Tomb Raider — the (deep breath) movie of the reboot of the twentysomething-year-old video game franchise that was previously adapted into a pair of Angelina Jolie-starring adventures in the early aughts — was directed by one Roar Uthaug (!), who in this English-language debut demonstrates the visionary ability that eluded the big-time directors of generations past. For lo, he has secured the requisite tank-top, and inside it he has secured Alicia Vikander, the Swedish Oscar winner who has evidently been waiting for a project that would showcase her formidable grip strength.
In Tomb Raider, she dangles from a variety of objects (tree branches, cliffsides, rusted-out World War II bombers) above a hodgepodge of hazards (angry seas, bottomless pits, Dominic West's hair extensions). Tom Holland, our current Amazing Spider-Man, has never flouted gravity with such sweat-stained elan.
In this iteration of video game hero Lara Croft, she's the daughter of a widowed and incredibly rich businessman of some unspecified kind who mysteriously vanished seven years prior. That'd be Mr. West, a way-too-frequent presence in voiceover, going on and on about "The Ordeals of Himiko," "the Cavern of Souls," "the Faces of Himiko," and finally, Himiko's "Army of 1,000 Handmaidens," who presumably vanquish all Enemies of Himiko with their fully-functional reproductive organs and/or armloads of Emmy Awards.
Anyway, the old man's various executors and lieutenants want Lara to sign papers declaring him dead — a formality that will also unlock her vast inheritance — but she won't hear of it. So she scrapes out a living delivering takeout via bicycle in London, an arrangement that leaves her behind on the dues at the MMA gym where we meet her her getting her lingonberries stewed and her herring pickled, but refusing to tap out until her sparring partner nearly suffocates her.
If you're already rolling your eyes at how artlessly the movie establishes her familiarity with martial arts and her indomitable spirit, I've got bad news for you: This shaky first act is the movie's least yawn-inducing. A posthumous message from her father sets Lara off on a mission to discover his fate, and she hires Lu Ren (Daniel Wu), a drunken boat captain to take her to an "uninhabitable" island in the middle of "The Devil Sea" — a place that, after the movie spends an entire sequence setting up how hidden and inhospitable and dangerous it is, will later turn out to be easily accessible by helicopter. En route to that secret island (actually South African wine country), Vikander buckles more swashes than she ever has in a movie, but all we learn from these exercises is how much less interesting it is to watch her work her way through the Hero's Journey than, say, Daisy Ridley or Jennifer Lawrence.
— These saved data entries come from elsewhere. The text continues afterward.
-- ==== Sys2Proof/Machine/Fields.lean ====
section
/-!
DEFINITION. The fields of the register space: each is the register's offset in the register space (R39) with its
lowest bit and width, as the register tables of the chapters give them. A field of an instanced page takes the
instance (R41, R188, R214, R293, R300, R354, R375, R389). A 64-bit pair is named by the offset of its _LO word (R51).
-/
namespace Sys2Proof.Machine

/-- One field: register offset in the 1 MiB register space, lowest bit, width in bits. -/
structure Fld where
  off : Nat
  lo : Nat
  wd : Nat
  deriving DecidableEq, Repr

namespace F


-- Page GLB
def GLB_DEVID_SREV : Fld := ⟨0x40, 16, 8⟩
def GLB_DEVID_VARIANT : Fld := ⟨0x40, 0, 4⟩
def GLB_MODE_MODE : Fld := ⟨0x80, 0, 3⟩
def GLB_STAT_TRANS : Fld := ⟨0x84, 16, 1⟩
def GLB_STAT_RSTAGE : Fld := ⟨0x84, 8, 4⟩
def GLB_STAT_RECOVERED : Fld := ⟨0x84, 4, 1⟩
def GLB_STAT_MODE : Fld := ⟨0x84, 0, 4⟩
def GLB_MODET_T : Fld := ⟨0x88, 0, 32⟩
def GLB_CATCH_FIRE : Fld := ⟨0x100, 0, 8⟩
def GLB_CATCH_DONE_QUEUED : Fld := ⟨0x104, 8, 8⟩
def GLB_CATCH_DONE_DONE : Fld := ⟨0x104, 0, 8⟩
def GLB_OFFACC_VALID : Fld := ⟨0x108, 31, 1⟩
def GLB_OFFACC_PORT : Fld := ⟨0x108, 30, 1⟩
def GLB_OFFACC_WRITE : Fld := ⟨0x108, 29, 1⟩
def GLB_OFFACC_CAUSE : Fld := ⟨0x108, 26, 3⟩
def GLB_OFFACC_OFFSET : Fld := ⟨0x108, 0, 26⟩
def GLB_OFFACC_CNT_COUNT : Fld := ⟨0x10C, 0, 16⟩
def GLB_STRAP_BOOT_SEL : Fld := ⟨0x140, 3, 2⟩
def GLB_STRAP_SMB_ADDR : Fld := ⟨0x140, 0, 3⟩
def GLB_BOOT_B1OK : Fld := ⟨0x144, 11, 1⟩
def GLB_BOOT_B0OK : Fld := ⟨0x144, 10, 1⟩
def GLB_BOOT_FALLBACK : Fld := ⟨0x144, 9, 1⟩
def GLB_BOOT_BANK : Fld := ⟨0x144, 8, 1⟩
def GLB_BOOT_FCAUSE : Fld := ⟨0x144, 4, 4⟩
def GLB_BOOT_STAGE : Fld := ⟨0x144, 0, 4⟩
def GLB_RSTCAUSE_RAILS : Fld := ⟨0x148, 8, 14⟩
def GLB_RSTCAUSE_PLL : Fld := ⟨0x148, 5, 3⟩
def GLB_RSTCAUSE_FLUSHED : Fld := ⟨0x148, 4, 1⟩
def GLB_RSTCAUSE_CAUSE : Fld := ⟨0x148, 0, 4⟩
def GLB_READYT_T : Fld := ⟨0x14C, 0, 32⟩
def GLB_UPDLOCK_LOCK : Fld := ⟨0x160, 0, 1⟩

-- Page PWR
def PWR_DOMCMD_BUSY : Fld := ⟨0x2040, 31, 1⟩
def PWR_DOMCMD_GO : Fld := ⟨0x2040, 16, 1⟩
def PWR_DOMCMD_OP : Fld := ⟨0x2040, 8, 1⟩
def PWR_DOMCMD_DOMAIN : Fld := ⟨0x2040, 0, 5⟩
def PWR_DOMSTAT_ON : Fld := ⟨0x2044, 0, 30⟩
def PWR_DOMHOST_HOST : Fld := ⟨0x2048, 0, 30⟩
def PWR_DOMERR_VALID : Fld := ⟨0x204C, 31, 1⟩
def PWR_DOMERR_DOMAIN : Fld := ⟨0x204C, 24, 5⟩
def PWR_DOMERR_CAUSE : Fld := ⟨0x204C, 16, 8⟩
def PWR_RAIL_GOOD : Fld := ⟨0x2050, 0, 14⟩
def PWR_RAILLOST_LOST : Fld := ⟨0x2054, 0, 14⟩
def PWR_PSEN_P3EN : Fld := ⟨0x2058, 2, 1⟩
def PWR_PSEN_P2EN : Fld := ⟨0x2058, 1, 1⟩
def PWR_PSEN_P1EN : Fld := ⟨0x2058, 0, 1⟩
def PWR_IDLE1_US : Fld := ⟨0x205C, 0, 16⟩
def PWR_IDLE2_MS : Fld := ⟨0x2060, 0, 16⟩
def PWR_IDLE3_MS : Fld := ⟨0x2064, 0, 16⟩
def PWR_PSCTL_HOLD : Fld := ⟨0x2074, 1, 1⟩
def PWR_PSCTL_WAKE : Fld := ⟨0x2074, 0, 1⟩
def PWR_PSTAT_WCAUSE : Fld := ⟨0x2078, 8, 4⟩
def PWR_PSTAT_EXITING : Fld := ⟨0x2078, 5, 1⟩
def PWR_PSTAT_ENTERING : Fld := ⟨0x2078, 4, 1⟩
def PWR_PSTAT_STATE : Fld := ⟨0x2078, 0, 2⟩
But it isn't fair to lay the movie's frantic inertia at Vikander's boots alone. Tomb Raider V.2 is an imagination-negation engine so powerful that even Dominic West and Kristin Scott Thomas and Derek Jacobi (!) and Walton Goggins — an absolutely electrifying malefactor in the The Shield and Justified — only register as set decoration. The machinations of fate never cease to amaze me, particularly with regard to how often they require superb actors like Goggins to say things like "the machinations of fate never cease to amaze me" in crappy movies like this one.
Nothing in the film is memorable. Not a shot, a line, certainly not one entire scene. It's isn't awful, but its invasive, thudding mediocrity will make you wish it were. With its daddy issues and its not-particularly-thoughtful treasure maps and puzzles, Tomb Raider has more than a whiff of Indiana Jones and the Last Crusade about it, but Indiana Jones and the Kingdom of the Crystal Skull — the widely reviled vestigial tail on the franchise the Tomb Raider games and movies were copying even in their earliest iterations — had more resourceful women, funnier jokes and more imaginative set pieces than this movie. It also didn't make you wait 90 minutes before anyone raided a tomb.
Inevitably, there's an dull coda that sets up a sequel, but by that point you'll have been vainly searching the frame for the words GAME OVER for at least half an hour. The screening I saw was preceded by a trailer for Ready Player One, Steven Spielberg's adaptation of Ernest Cline's novel about a teen in the year 2045 whose obsession with 80s and 90s pop culture allows him to triumph over an evil corporation. It's hard to imagine Spielberg's film will posit 90s nostalgia as a more destructive force that Tomb Raider does.